### ACTIVITY
Sort through the listing below and keep each line with the word "table". Copy those.

####################

-- ==== Sys2Proof/Machine/Platform.lean ====
section
/-! DEFINITION. Register writes as steps of their own (R340), service replies (R412), and what the host, the links, power
and the boot do (R413 to R424). -/

namespace Sys2Proof.Machine

/-! ### Register writes -/

/-- The write half of an `mtcr` (R340): the checks of its privilege (R326), the number and its own rule, then the write.
The word that TADDR would hold for a decode trap is not stated for a write without its instruction. -/
def State.crWrite (s : State) (n : BitVec 12) (v : Word) : State :=
  let w := word (Config.freeNat s.free)
  if (decide (1 ≤ crPriv n) && !s.th.sup) || (decide (2 ≤ crPriv n) && s.th.asid != 0) then
    State.raise { s with free := s.free + 1 } s.cur (.of .priv w) true
  else if !crKnown n then State.raise { s with free := s.free + 1 } s.cur (.of .illegalOp w) true
  else
    match s.crWriteCheck n.toNat v w with
    | some t => State.raise { s with free := s.free + 1 } s.cur t true
    | none => s.writeCr n.toNat v

/-- A register write of the thread that issues. -/
def crEvent (n : BitVec 12) (v : Word) (s : State) : Host.Outcome State Fault Refusal :=
  if has s.threads s.cur then .next (s.crWrite n v) else .fault .noThread

/-- BFMT_WRITE (R62). -/
def execBfmtWrite (b : BitVec 4) (v : Word) (s : State) : Host.Outcome State Fault Refusal :=
  crEvent (0x050 + b.setWidth 12) v s

/-- The counters of R59: STEP and STEPDONE. -/
def isStepCounter (n : BitVec 12) : Bool := n == 0x010 || n == 0x011

/-- STEP_COUNTER_WRITE (R59): of STEP for 0x010, of STEPDONE for every other number. -/
def execStepCounterWrite (n : BitVec 12) (v : Word) (s : State) : Host.Outcome State Fault Refusal :=
  crEvent (if isStepCounter n then n else 0x011) v s

/-- DEPCFG_WRITE (R240). -/
def execDepcfgWrite (v : Word) (s : State) : Host.Outcome State Fault Refusal := crEvent 0x012 v s

/-- DELEG_WRITE (R328). -/
def execDelegWrite (v : Word) (s : State) : Host.Outcome State Fault Refusal := crEvent 0x108 v s

/-- PCNT_WRITE (R407). -/
def execPcntWrite (n : BitVec 4) (v : Word) (s : State) : Host.Outcome State Fault Refusal :=
  crEvent (0x130 + n.setWidth 12) v s

/-- SALCFG_WRITE (R334). -/
def execSalcfgWrite (v : Word) (s : State) : Host.Outcome State Fault Refusal := crEvent 0x400 v s

/-- VFCTL_WRITE (R413). -/
def execVfctlWrite (v : Word) (s : State) : Host.Outcome State Fault Refusal := crEvent 0x411 v s

/-- CXLWIN_WRITE (R413). -/
def execCxlwinWrite (v : Word) (s : State) : Host.Outcome State Fault Refusal := crEvent 0x413 v s

/-- REGISTER_WRITE (R340). -/
def execRegisterWrite (n : BitVec 12) (v : Word) (s : State) : Host.Outcome State Fault Refusal := crEvent n v s

/-- CSR_WINDOW_STORE (R335): a store at an offset of the control-and-status window. -/
def execCsrWindowStore (off : Nat) (v : Word) (s : State) : Host.Outcome State Fault Refusal :=
  .next (if off < Config.cores s.part * 0x8000 ∧ off % 8 = 0 then s.setCsr (csrBase + off) v else s)

/-! ### Service replies (R411, R412) -/

/-- Whose addresses a call's arguments are. -/
def Call.who (c : Call) : Who := ⟨c.asid, c.core, c.cc⟩

/-- An argument of a call: x2 to x5. -/
def Call.arg (c : Call) (n : Nat) : Word := c.args.getD (n - 2) 0

/-- A service thread writes bytes of a caller's space, in pieces (R105); what cannot be translated is left out. The writes are
attributed to the caller (log 42). -/
def State.serviceWrite (s : State) (w : Who) (va : Word) (bs : List Byte) (rel : Bool := false) : State :=
  forEach (fun (p : Nat × Nat) s =>
    match s.translate w (va + word p.1) kWrite with
    | .ok t =>
      let b := (bs.drop p.1).take p.2
      State.send s .host w.asid (va + word p.1) t b.length (.store b) false rel 4
    | .error _ => s) (if rel then [(0, bs.length)] else cutWrites va bs.length) s

/-- The bytes that READ delivers: no more than the call asks for. -/
def Call.delivered (c : Call) (r : Reply) : List Byte := if c.code = 0x002 then r.data.take (c.arg 4).toNat else []

/-- Word +0 of a capability entry (R409). -/
def capWord (kind rights object : Nat) : Word := word (kind % 16 + rights % 64 * 2 ^ 8 + object % 2 ^ 32 * 2 ^ 32)

/-- A new entry, at the lowest empty index of a table; none when it is full. -/
def State.newCap (s : State) (asid : Nat) (e : Word × Word) : Option (State × Word) :=
  match (List.range 1024).find? fun i => capKind ((s.ctx asid).capAt i) == 0 with
  | none => none
  | some i => some (s.onCtx asid fun c => { c with caps := put c.caps i e, capFrom := del c.capFrom i }, word i)

/-- What an operation comes to: the state, STATUS and RESULT. A new entry needs room in the table (status 6). -/
def State.grantEntry (s : State) (asid : Nat) (e : Word × Word) : State × Nat × Word :=
  match s.newCap asid e with
  | none => (s, 6, 0)
  | some (s, i) => (s, 0, i)

/-- A connection number that no connection has had. -/
def State.freeConn (s : State) : Nat := ((List.range (s.conns.length + 1)).find? fun n => !has s.conns n).getD 0

/-- CONNECT (R412): entropy set 0 to 255, timeout 100 us. RESULT of the service carries the connection's object above its
number at the peer. -/
def State.connect (s : State) (c : Call) (r : Reply) : State × Nat × Word :=
  let n := s.freeConn
  let e := (s.ctx c.asid).capAt c.cap
  match s.newCap c.asid (capWord 5 8 (bits r.result 63 32), word n) with
  | none => (s, 6, 0)
  | some (s, i) =>
    ({ s with conns := put s.conns n { Conn.new with
        asid := c.asid, domain := bits e.1 63 32, peer := bits (c.arg 2) 9 0, peerAsid := bits (c.arg 3) 11 0,
        peerConn := bits r.result 15 0, ordered := bit (c.arg 5) 0, isOpen := true, entropy := List.range 256,
        timeout := 100000 } }, 0, i)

####################

### TASK OUTPUT
/-- A new entry, at the lowest empty index of a table; none when it is full. -/
/-- What an operation comes to: the state, STATUS and RESULT. A new entry needs room in the table (status 6). -/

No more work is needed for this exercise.